Turning to Lisa’s other basis for fees, section 32-704(3) provides that a court may award attorney fees in divorce proceedings “for the cost ... of maintaining or defending any [divorce] proceeding under this act and for attorney’s fees ....” I.C. § 32-704(3). In making this determination, the court considers the financial resources of both parties and the factors set forth in Idaho Code section 32-705. Id. “To be awarded attorney fees under section 32-704, a party need not be a prevailing party.” Reed v. Reed, 157 Idaho 705, 718, 339 P.3d 1109, 1122 (2014).
We take this opportunity to reemphasize that seeking attorney fees pursuant to section 32-704(3) is a fact sensitive inquiry based on evidence that should be presented to the trial court in the first instance, not to this Court on appeal. See Reed, 137 Idaho at 61, 44 P.3d at 1116 (“The decision whether to award attorney fees under [section 32-704] is a matter of discretion for the trial judge, upon consideration of the factors contained in this section and in I.C. § 32–705”); Kelly v.
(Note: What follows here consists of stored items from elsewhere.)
-- ==== Sys2Proof/Proofs/BufferOps.lean ====
section
/-! PROOFS. The pixel buffer commands one by one (40_buffer_ops R121 to R128): which descriptor names each, and its
whole next state from a machine at rest, clause by clause in the order of its checks. -/

namespace Sys2Proof.Machine

/-! ## The descriptors of the commands (R86) -/

section Decode
variable {d : Desc}

theorem decodeDescriptor_construct (h : descOp d = 0x01) :
    decodeDescriptor d = .ok (.construct (descA d) (descB d) (descM d)) := by
  rw [decodeDescriptor, h]; rfl
theorem decodeDescriptor_get (h : descOp d = 0x02) : decodeDescriptor d = .ok (.get (descA d) (descB d)) := by
  rw [decodeDescriptor, h]; rfl
theorem decodeDescriptor_set (h : descOp d = 0x03) : decodeDescriptor d =
    .ok (.set (descA d) (descB d) (descM d) (descC0 d) (descC1 d) (descC2 d) (descC3 d)) := by
  rw [decodeDescriptor, h]; rfl
theorem decodeDescriptor_rawrd (h : descOp d = 0x06) : decodeDescriptor d = .ok (.rawrd (descOff d)) := by
  rw [decodeDescriptor, h]; rfl
theorem decodeDescriptor_rawwr (h : descOp d = 0x07) : decodeDescriptor d = .ok (.rawwr (descOff d) (descC0 d)) := by
  rw [decodeDescriptor, h]; rfl
theorem decodeDescriptor_qw (h : descOp d = 0x08) : decodeDescriptor d = .ok .qw := by rw [decodeDescriptor, h]; rfl
theorem decodeDescriptor_qh (h : descOp d = 0x09) : decodeDescriptor d = .ok .qh := by rw [decodeDescriptor, h]; rfl
theorem decodeDescriptor_qbpp (h : descOp d = 0x0A) : decodeDescriptor d = .ok .qbpp := by
  rw [decodeDescriptor, h]; rfl

end Decode

/-! ## Ending at rest, and counts as operands -/

/-- An instruction that ends from a machine at rest writes `RESP` beside the buffer it leaves. -/
theorem exec_of_finish {i : Instr} {s : State} {b : Buffer} {r : Resp} (hs : s.AtRest)
    (he : exec i s = .next (finish r { s with buf := b })) : exec i s = .next { s with buf := b, resp := r } :=
  he.trans (congrArg Host.Outcome.next (finish_of_atRest r (s := { s with buf := b }) hs))

/-- A legal count is read as the `BPP` with that many bytes (R87). -/
theorem bppOfByte_of_toNat {m : Byte} {b : Bpp} (h : m.toNat = bppBytes b) : bppOfByte m = some b := by
  rw [bppOfByte, h]
  cases b <;> rfl

/-- Every other count is illegal (R87). -/
theorem bppOfByte_of_not_mem {m : Byte} (h : m.toNat ∉ [1, 3, 4]) : bppOfByte m = none := by
  rcases hm : bppOfByte m with _ | b
  · rfl
  · refine absurd ?_ h
    rw [bppOfByte_eq_some.mp hm]
    cases b <;> decide

/-! ## CONSTRUCT (R121) -/

/-- A stored dimension is the operand's value, or 0 where that is negative (R121). -/
theorem toNat_clampDim (d : Half) : ((clampDim d).toNat : Int) = max d.toInt 0 := by
  unfold clampDim
  split_ifs with h
  · exact (max_eq_right h.le).symm
  · have := d.isLt
    rw [BitVec.toInt_eq_toNat_cond] at h ⊢
    split_ifs at h ⊢ <;> omega

theorem eq_clampDim {d d' : Half} (h : (d'.toNat : Int) = max d.toInt 0) : d' = clampDim d :=
  BitVec.eq_of_toNat_eq (Int.ofNat_inj.mp (h.trans (toNat_clampDim d).symm))

section Construct
variable {s : State} {w h : Half} {m : Byte}

theorem exec_construct_of_illegal (hm : bppOfByte m = none) :
    exec (.construct w h m) s = .next (finish (respError .illegalOperand) s) := by
  simp only [exec, execConstruct, hm, raise_eq]

variable {b : Bpp} (hm : bppOfByte m = some b)
include hm

theorem exec_construct_of_not_fits (hf : fits s.params (bufLen ⟨clampDim w, clampDim h, b, []⟩) = false) :
    exec (.construct w h m) s = .next (finish (respError .capacityExceeded) s) := by
  simp only [exec, execConstruct, hm, hf, Bool.false_eq_true, if_false, raise_eq]

theorem exec_construct_of_fits (hf : fits s.params (bufLen ⟨clampDim w, clampDim h, b, []⟩) = true) :
    exec (.construct w h m) s = .next (finish respOk { s with buf := ⟨clampDim w, clampDim h, b, []⟩ }) := by
  simp only [exec, execConstruct, hm, hf, if_true, complete_eq]

end Construct

/-- Settles O14: the count decides first, then the capacity; `LINEBUF` keeps its bytes. -/
theorem constructMakesAZeroFilledBuffer : Obligations.ConstructMakesAZeroFilledBuffer := by
  refine ⟨fun _ => decodeDescriptor_construct, fun s w h m hs => ⟨fun hm => ?_, fun b w' h' hm hw hh => ?_⟩⟩
  · exact exec_of_finish hs (exec_construct_of_illegal (bppOfByte_of_not_mem hm))
  · obtain rfl := eq_clampDim hw
    obtain rfl := eq_clampDim hh
    have hb := bppOfByte_of_toNat hm
    refine ⟨fun hcap => ?_, fun hcap => ⟨⟨s.lineBuf, ?_⟩, fun _ => rfl⟩⟩
    · exact exec_of_finish hs (exec_construct_of_not_fits hb (fits_eq_false.mpr hcap))
    · exact exec_of_finish hs (exec_construct_of_fits hb (fits_eq_true.mpr hcap))

/-! ## GET (R122) -/

/-- A byte of a read of `n` bytes is the memory's, and there is none from `n` on. -/
theorem Memory.getD_readBytes_eq_ite (m : Memory) (k n i : Nat) :
    (Memory.readBytes m k n).getD i 0 = if i < n then Memory.readByte m (k + i) else 0 := by
  split_ifs with h
  · exact Memory.getD_readBytes m k n i h
  · exact List.getD_eq_default _ _ (by rw [Memory.length_readBytes]; omega)

/-- GET's response to the bytes of a slot: its channels below `BPP`, the others 0 (R122). -/
theorem respColour_readBytes (b : Bpp) (m : Memory) (off : Nat) :
    respColour b (Memory.readBytes m off (bppBytes b)) =
      { n := BitVec.ofNat 8 (bppBytes b)
        c0 := Memory.readByte m off
        c1 := if 1 < bppBytes b then Memory.readByte m (off + 1) else 0
        c2 := if 2 < bppBytes b then Memory.readByte m (off + 2) else 0
        c3 := if 3 < bppBytes b then Memory.readByte m (off + 3) else 0 } := by
  simp only [respColour, Memory.getD_readBytes_eq_ite, if_pos (bppBytes_pos b), Nat.add_zero]

theorem exec_get_of_not_inRange {s : State} {x y : Half} (hr : ¬inRange s.buf x y) :
    exec (.get x y) s = .next (finish (respColour s.buf.bpp []) s) := by
  simp only [exec, execGet, if_neg hr, complete_eq]

/-- Settles O15: in range the slot's bytes, out of range the colour of no bytes. -/
theorem getReturnsThePixelOrTheZeroColour : Obligations.GetReturnsThePixelOrTheZeroColour := by
  refine ⟨fun _ => decodeDescriptor_get, fun s x y hs => ⟨fun hr => ?_, fun hr => ?_⟩⟩
  · exact exec_of_finish hs ((exec_get_of_inRange hr).trans (by rw [respColour_readBytes]; rfl))
  · exact exec_of_finish hs (exec_get_of_not_inRange hr)

/-! ## SET (R123) -/

section Set
variable {s : State} {x y : Half} {n c0 c1 c2 c3 : Byte}

theorem exec_set_of_illegal (hn : bppOfByte n = none) :
    exec (.set x y n c0 c1 c2 c3) s = .next (finish (respError .illegalOperand) s) := by
  simp only [exec, execSet, hn, raise_eq]

theorem exec_set_of_not_inRange {b : Bpp} (hn : bppOfByte n = some b) (hr : ¬inRange s.buf x y) :
    exec (.set x y n c0 c1 c2 c3) s = .next (finish respOk s) := by
  simp only [exec, execSet, hn, if_neg hr, complete_eq]

end Set

section SetBytes
variable (b n : Bpp) (c0 c1 c2 c3 : Byte)

theorem length_setBytes : (setBytes b n c0 c1 c2 c3).length = min (bppBytes b) (bppBytes n) :=
  List.length_take_of_le ((min_le_left _ _).trans (bppBytes_le b))

theorem getD_setBytes {i : Nat} (hi : i < min (bppBytes b) (bppBytes n)) :
    (setBytes b n c0 c1 c2 c3).getD i 0 = [c0, c1, c2, c3].getD i 0 := by
  rw [setBytes, List.getD_eq_getElem?_getD, List.getElem?_take_of_lt hi, ← List.getD_eq_getElem?_getD]

/-- Memory after the colour's bytes are stored: the channels from the slot's start, every other byte as before. -/
theorem readByte_writeBytes_setBytes {m : Memory} (hm : Memory.wf m) (off a : Nat) :
    Memory.readByte (Memory.writeBytes m off (setBytes b n c0 c1 c2 c3)) a =
      if off ≤ a ∧ a < off + min (bppBytes b) (bppBytes n) then [c0, c1, c2, c3].getD (a - off) 0
      else Memory.readByte m a := by
  rw [Memory.readByte_writeBytes hm, length_setBytes]
  split_ifs with h
  · exact getD_setBytes _ _ _ _ _ _ (by omega)
  · rfl

end SetBytes

/-- Settles O16: the count decides first, then the range; the slot takes the colour's bytes. -/
theorem setStoresTheColourOrNothing : Obligations.SetStoresTheColourOrNothing := by
  refine ⟨fun _ => decodeDescriptor_set, fun s x y n c0 c1 c2 c3 hs hm =>
    ⟨fun hn => ?_, fun hn hr => ?_, fun hn hr => ?_⟩⟩
  · exact exec_of_finish hs (exec_set_of_illegal (bppOfByte_of_not_mem hn))
  · obtain ⟨nb, hnb, -⟩ := exists_bpp_of_toNat_mem hn
    exact exec_of_finish hs (exec_set_of_not_inRange hnb hr)
  · obtain ⟨nb, hnb, hcount⟩ := exists_bpp_of_toNat_mem hn
    refine ⟨_, exec_of_finish hs (exec_set_of_inRange hnb hr), Memory.wf_writeBytes hm _ _, fun a => ?_⟩
    rw [readByte_writeBytes_setBytes _ _ _ _ _ _ hm, hcount]
    rfl

/-! ## RAWRD and RAWWR (R124, R125) -/

section Raw
variable {s : State} {o : Offset} (h : bufLen s.buf ≤ o.toNat)
include h

theorem exec_rawrd_of_le : exec (.rawrd o) s = .next (finish (respError .rawRange) s) := by
  rw [exec, execRawrd, if_neg h.not_gt, raise_eq]

theorem exec_rawwr_of_le (b : Byte) : exec (.rawwr o b) s = .next (finish (respError .rawRange) s) := by
  rw [exec, execRawwr, if_neg h.not_gt, raise_eq]

end Raw

/-- A byte below `LEN` is the byte of the channel and pixel that division of its offset gives (R52, R124). -/
theorem readByte_eq_pixelByte {b : Buffer} {k : Nat} (hk : k < bufLen b) :
    Memory.readByte b.pix k = pixelByte b (k / bppBytes b.bpp % b.width.toNat) (k / bppBytes b.bpp / b.width.toNat)
      (k % bppBytes b.bpp) := by
  obtain ⟨-, -, -, hoff⟩ := (pixelBytesAndOffsetsCorrespond b).2 k hk
  rw [pixelByte, hoff]

/-- Settles O17: below `LEN` the byte, which is a pixel's; from `LEN` on the error. -/
theorem rawReadReturnsTheByteOrRawRange : Obligations.RawReadReturnsTheByteOrRawRange :=
  ⟨fun _ => decodeDescriptor_rawrd, fun _ _ hs =>
    ⟨fun ho => ⟨exec_of_finish hs (exec_rawrd_of_lt ho), readByte_eq_pixelByte ho⟩,
      fun ho => exec_of_finish hs (exec_rawrd_of_le ho)⟩⟩

/-- Settles O18: below `LEN` the byte is stored and no other changes; from `LEN` on the error. -/
theorem rawWriteStoresTheByteOrRawRange : Obligations.RawWriteStoresTheByteOrRawRange :=
  ⟨fun _ => decodeDescriptor_rawwr, fun _ _ b hs hm =>
    ⟨fun ho => ⟨_, exec_of_finish hs (exec_rawwr_of_lt b ho), Memory.wf_writeByte hm _ _,
        fun a => Memory.readByte_writeByte hm _ a b⟩,
      fun ho => exec_of_finish hs (exec_rawwr_of_le ho b)⟩⟩

/-! ## The queries (R126 to R128) -/

/-- Settles O19: QW ends with WIDTH as its value. -/
theorem qwReturnsTheWidth : Obligations.QwReturnsTheWidth :=
  ⟨fun _ => decodeDescriptor_qw, fun _ hs => exec_of_finish hs rfl⟩

/-- Settles O20: QH ends with HEIGHT as its value. -/
theorem qhReturnsTheHeight : Obligations.QhReturnsTheHeight :=
  ⟨fun _ => decodeDescriptor_qh, fun _ hs => exec_of_finish hs rfl⟩

/-- Settles O21: QBPP ends with BPP as its value. -/
theorem qbppReturnsTheBytesPerPixel : Obligations.QbppReturnsTheBytesPerPixel :=
  ⟨fun _ => decodeDescriptor_qbpp, fun _ hs => exec_of_finish hs rfl⟩

end Sys2Proof.Machine
end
Kelly, 171 Idaho 27, 48, 518 P.3d 326, 347 (2022). A motion before the trial court is the proper mechanism by which a party should seek attorney fees to defend or prosecute an appeal pursuant to section 32-704(3). See Wilson v. Wilson, 131 Idaho 533, 537, 960 P.2d 1262, 1266 (1998). The only occasion in which this Court will consider awarding attorney fees pursuant to section 32-704(3) in the first instance is the rare occurrence when a party seeks to invoke this Court’s original jurisdiction by asking for a writ in aid of our appellate jurisdiction. See Brashear v. Brashear, 71 Idaho 158, 165, 228 P.2d 243, 247 (1951); Bedke v. Bedke, 56 Idaho 235, 53 P.2d 1175, 1176 (1935). This has not occurred here, so we leave any determination of attorney fees pursuant to Idaho Code section 32-704(3) to the discretion of the trial court.
V. CONCLUSION
For the foregoing reasons, the decision of the district court is affirmed in part, reversed in part, and remanded for further proceedings consistent with this opinion. We award Lisa her reasonable attorney fees for responding to Isaac’s jurisdictional argument. As both parties prevailed in part, neither party is awarded costs on appeal.
Chief Justice BEVAN, and Justices BRODY, MOELLER, and MEYER CONCUR.